Directions: Please give again, word for word, each line that falls between the line with "theorem stay : KeepsPhase" and the end of the data, inclusive.

(Saved data entries)
◇ ◇ ◇ ◇ ◇

theorem State.turnedAway_phase {s : State} {p : Page} {off : Nat} : (s.turnedAway p off).rst.phase = s.rst.phase :=
  ite_phase un_timeTurned.phase (ite_phase un_setBit.phase (ite_phase rfl rfl))

theorem State.wrote_phase {s : State} {o : Origin} {p : Page} {off : Nat} {old d : Word} {fe : Bool} :
    (s.wrote o p off old d fe).rst.phase = s.rst.phase :=
  ite_phase un_headerWrote.phase (match p with
    | .dev _ => devWrote_phase
    | .chan _ _ => un_chWrote.phase)

theorem State.applyWrite_phase {s : State} {w : PostedWrite} {posted : Bool} : (s.applyWrite w posted).rst.phase = s.rst.phase := by
  unfold State.applyWrite
  split
  · rfl
  · exact ite_phase (turnedAway_phase.trans un_jAppend.phase) (wrote_phase.trans (un_jAppend.phase.trans un_storeReg.phase))

theorem State.fabricWrite_phase {s : State} {o : Origin} {v1 : Bool} {a : Nat} {d keep : Word} :
    (s.fabricWrite o v1 a d keep).1.rst.phase = s.rst.phase := by
  unfold State.fabricWrite
  split
  · dsimp only
    split
    · split
      · rfl
      · exact un_contend.phase
    · exact un_contend.phase.trans applyWrite_phase
  · exact un_busErr.phase.trans un_jAppend.phase

theorem State.landed_phase {s : State} {w : PostedWrite} : (s.landed w).rst.phase = s.rst.phase :=
  ite_phase (owing_phase.trans applyWrite_phase) applyWrite_phase

theorem State.popPosted_phase {s : State} {q : PDom} : (s.popPosted q).rst.phase = s.rst.phase := by
  unfold State.popPosted
  split
  · rfl
  · exact ite_phase rfl landed_phase

/-! ### What the accesses of the ports, MDIO, JTAG and the restore leave of the phase -/

theorem State.portWrite_phase {s : State} {p : SPort} {a : Nat} {d keep : Word} : (s.portWrite p a d keep).1.rst.phase = s.rst.phase :=
  fabricWrite_phase.trans un_touched.phase

theorem State.frameWrite_phase {s : State} {p : SPort} {tag : BitVec 5} {a : Nat} {d keep echo : Word} :
    (s.frameWrite p tag a d keep echo).rst.phase = s.rst.phase := by
  unfold State.frameWrite
  split <;> rename_i e
  · exact un_finish.phase.trans (phase_of_pair e portWrite_phase)
  · exact un_mapPort.phase.trans (phase_of_pair e portWrite_phase)

theorem State.burstWrite_phase {p : SPort} {tag : BitVec 5} {l : List (Nat × Word × Bool)} {s : State} {made : Nat} {posted : Bool} :
    (s.burstWrite p tag made posted l).rst.phase = s.rst.phase := by
  induction l generalizing s made posted with
  | nil => exact un_finish.phase.trans un_burstCount.phase
  | cons x r ih =>
    unfold State.burstWrite
    refine ite_phase un_burstCount.phase (ite_phase (un_finish.phase.trans (un_burstCount.phase.trans un_crcCount.phase)) ?_)
    split <;> rename_i e
    · have h := phase_of_pair e portWrite_phase
      exact ite_phase (ih.trans h) (un_finish.phase.trans (un_burstCount.phase.trans h))
    · exact un_mapPort.phase.trans (phase_of_pair e portWrite_phase)

theorem State.resumePort_phase {s : State} {p : SPort} {orphan : Bool} {c : BitVec 3} :
    (s.resumePort p orphan c).rst.phase = s.rst.phase := by
  unfold State.resumePort
  refine ite_phase (ite_phase un_burstCount.phase rfl) ?_
  split
  · exact ite_phase (ite_phase (burstWrite_phase.trans un_mapPort.phase) (un_finish.phase.trans un_burstCount.phase)) un_finish.phase
  · rfl

theorem State.exec2_phase {s : State} {p : SPort} {k : Nat} {m : List Byte} : (s.exec2 p k m).rst.phase = s.rst.phase := by
  unfold State.exec2
  dsimp only
  split
  · exact un_finish.phase
  · exact un_frameRead.phase
  · exact frameWrite_phase
  · exact ite_phase un_frameBurstRead.phase un_failFrame.phase
  · exact burstWrite_phase
  · exact ite_phase un_portAbort.phase (ite_phase un_portReset.phase un_failFrame.phase)
  · exact un_failFrame.phase

theorem State.write1_phase {s : State} {p : SPort} {b : Nat} {h : BitVec 16} {latch : Option (BitVec 16 × Nat)} :
    (s.write1 p b h latch).rst.phase = s.rst.phase :=
  ite_phase (un_finish.phase.trans un_mapPort.phase) frameWrite_phase

theorem State.exec1_phase {s : State} {p : SPort} {m : List Byte} : (s.exec1 p m).rst.phase = s.rst.phase := by
  unfold State.exec1
  dsimp only
  split
  · exact un_finish.phase.trans un_mapPort.phase
  · exact un_frameRead.phase.trans un_mapPort.phase
  · exact write1_phase.trans un_mapPort.phase
  · exact un_failFrame.phase.trans un_mapPort.phase

theorem State.frameEnds_phase {s : State} {p : SPort} {ready : Bool} {edges : Nat} {m : List Byte} :
    (s.frameEnds p ready edges m).rst.phase = s.rst.phase := by
  unfold State.frameEnds
  extract_lets op tag k v2 v1 good u
  have h : u.rst.phase = s.rst.phase := ite_phase un_mapPort.phase rfl
  refine ite_phase (un_mapPort.phase.trans (un_refuseCount.phase.trans h)) ?_
  refine ite_phase (un_failFrame.phase.trans (un_mapPort.phase.trans h)) ?_
  refine ite_phase (un_failFrame.phase.trans (un_mapPort.phase.trans h)) ?_
  exact ite_phase (exec1_phase.trans h) (exec2_phase.trans (un_mapPort.phase.trans h))

theorem State.frame_phase {s : State} {p : SPort} {edges : Nat} {m : List Byte} {low : Nat} :
    (s.frame p edges m low).rst.phase = s.rst.phase :=
  ite_phase un_mapPort.phase (frameEnds_phase.trans un_mapPort.phase)

theorem State.mdioWrite_phase {s : State} {a : Nat} {d keep : Word} : (s.mdioWrite a d keep).rst.phase = s.rst.phase :=
  fabricWrite_phase

theorem State.stdWrite_phase {s : State} {n : Ch} {mmd reg : Nat} {d : BitVec 16} : (s.stdWrite n mmd reg d).rst.phase = s.rst.phase := by
  unfold State.stdWrite
  dsimp only
  split
  · exact mdioWrite_phase
  · exact mdioWrite_phase
  · exact mdioWrite_phase
  · exact mdioWrite_phase
  · exact mdioWrite_phase
  · exact mdioWrite_phase.trans mdioWrite_phase
  · exact mdioWrite_phase
  · exact un_jAppend.phase
  · exact un_jAppend.phase

theorem State.winRun_phase {s : State} {n : Ch} : (s.winRun n).rst.phase = s.rst.phase := by
  unfold State.winRun
  refine ite_phase rfl ?_
  split
  · rfl
  · exact un_mapWin.phase.trans un_fabricRead.phase
  · split <;> rename_i e
    · exact un_mapWin.phase.trans (phase_of_pair e fabricWrite_phase)
    · exact un_mapWin.phase.trans (phase_of_pair e fabricWrite_phase)

theorem State.jtagScan_phase {s : State} {a : Addr} {write : Option Word} : (s.jtagScan a write).rst.phase = s.rst.phase := by
  unfold State.jtagScan
  extract_lets u v
  have hu : u.rst.phase = s.rst.phase := un_mapJtag.phase
  have hv : v.rst.phase = s.rst.phase := un_servedFor.phase.trans (un_mapJtag.phase.trans hu)
  refine ite_phase hu ?_
  split
  · exact un_mapJtag.phase.trans (un_fabricRead.phase.trans hv)
  · split <;> rename_i e
    · exact un_mapJtag.phase.trans ((phase_of_pair e fabricWrite_phase).trans hv)
    · exact un_mapJtag.phase.trans ((phase_of_pair e fabricWrite_phase).trans hv)

theorem State.resumed_phase {s : State} {w : PostedWrite} {c : BitVec 3} : (s.resumed w c).rst.phase = s.rst.phase := by
  unfold State.resumed
  split
  · exact resumePort_phase
  · exact resumePort_phase
  · split
    · exact un_mapWin.phase
    · rfl
  · split
    · exact un_remoteDone.phase
    · rfl
  · exact ite_phase un_mapJtag.phase rfl
  · rfl

theorem State.unhold_phase {s : State} {q : PDom} : (s.unhold q).rst.phase = s.rst.phase := by
  unfold State.unhold
  split
  · rfl
  · refine ite_phase rfl ?_
    dsimp only
    split <;> rename_i e
    · have h := phase_of_pair e fabricWrite_phase
      exact resumed_phase.trans h
    · have h := phase_of_pair e fabricWrite_phase
      exact h

theorem State.drainPosted_phase {s : State} {q : PDom} : (s.drainPosted q).rst.phase = s.rst.phase :=
  foldl_phase fun _ _ => unhold_phase.trans popPosted_phase

theorem State.writeKeep_phase {s : State} {o : Origin} {a : Nat} {d keep : Word} : (s.writeKeep o a d keep).rst.phase = s.rst.phase :=
  ite_phase rfl ((when_phase fun _ => popPosted_phase).trans (fabricWrite_phase.trans (when_phase fun _ => drainPosted_phase)))

end Sys2Proof.Machine
end

section
/-! PROOFS. Which commands move the phase of the system domain: every one but the resets, START_UP and HOST_PORT_READY leaves it where it stands (R15). -/

set_option Elab.async false

namespace Sys2Proof.Machine

open State

/-- Whatever a command answers, the system domain stands where it stood. -/
def KeepsPhase (s : State) (r : Host.Outcome State Fault Refusal) : Prop :=
  ∀ t, r = .next t → t.rst.phase = s.rst.phase

namespace KeepsPhase

variable {s t : State} {c : Prop} [Decidable c] {x y : Host.Outcome State Fault Refusal}

theorem next (h : t.rst.phase = s.rst.phase) : KeepsPhase s (.next t) := by
  rintro _ ⟨⟩
  exact h

theorem stay : KeepsPhase s (.next s) := next rfl

theorem ite (hx : KeepsPhase s x) (hy : KeepsPhase s y) : KeepsPhase s (if c then x else y) := by
  split
  · exact hx
  · exact hy

/-- A command that changes nothing while its condition does not hold. -/
theorem guarded (h : t.rst.phase = s.rst.phase) : KeepsPhase s (if c then .next t else .next s) := ite (next h) stay

end KeepsPhase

◇ ◇ ◇ ◇ ◇

Written solution:
theorem stay : KeepsPhase s (.next s) := next rfl

theorem ite (hx : KeepsPhase s x) (hy : KeepsPhase s y) : KeepsPhase s (if c then x else y) := by
  split
  · exact hx
  · exact hy

/-- A command that changes nothing while its condition does not hold. -/
theorem guarded (h : t.rst.phase = s.rst.phase) : KeepsPhase s (if c then .next t else .next s) := ite (next h) stay

end KeepsPhase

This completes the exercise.